**What you should do:** Report every line of the records that includes the word "core".

**Data provided:**
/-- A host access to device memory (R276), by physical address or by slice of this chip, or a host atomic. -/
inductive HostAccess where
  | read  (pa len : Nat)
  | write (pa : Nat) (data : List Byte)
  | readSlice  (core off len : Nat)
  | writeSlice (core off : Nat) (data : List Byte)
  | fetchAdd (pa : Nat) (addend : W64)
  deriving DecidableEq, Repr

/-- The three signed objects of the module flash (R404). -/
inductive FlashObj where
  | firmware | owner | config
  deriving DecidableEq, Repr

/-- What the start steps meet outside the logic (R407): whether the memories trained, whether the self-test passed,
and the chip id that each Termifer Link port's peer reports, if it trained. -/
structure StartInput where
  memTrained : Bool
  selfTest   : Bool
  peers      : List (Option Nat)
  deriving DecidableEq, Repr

**Result for this task:**
  | readSlice  (core off len : Nat)
  | writeSlice (core off : Nat) (data : List Byte)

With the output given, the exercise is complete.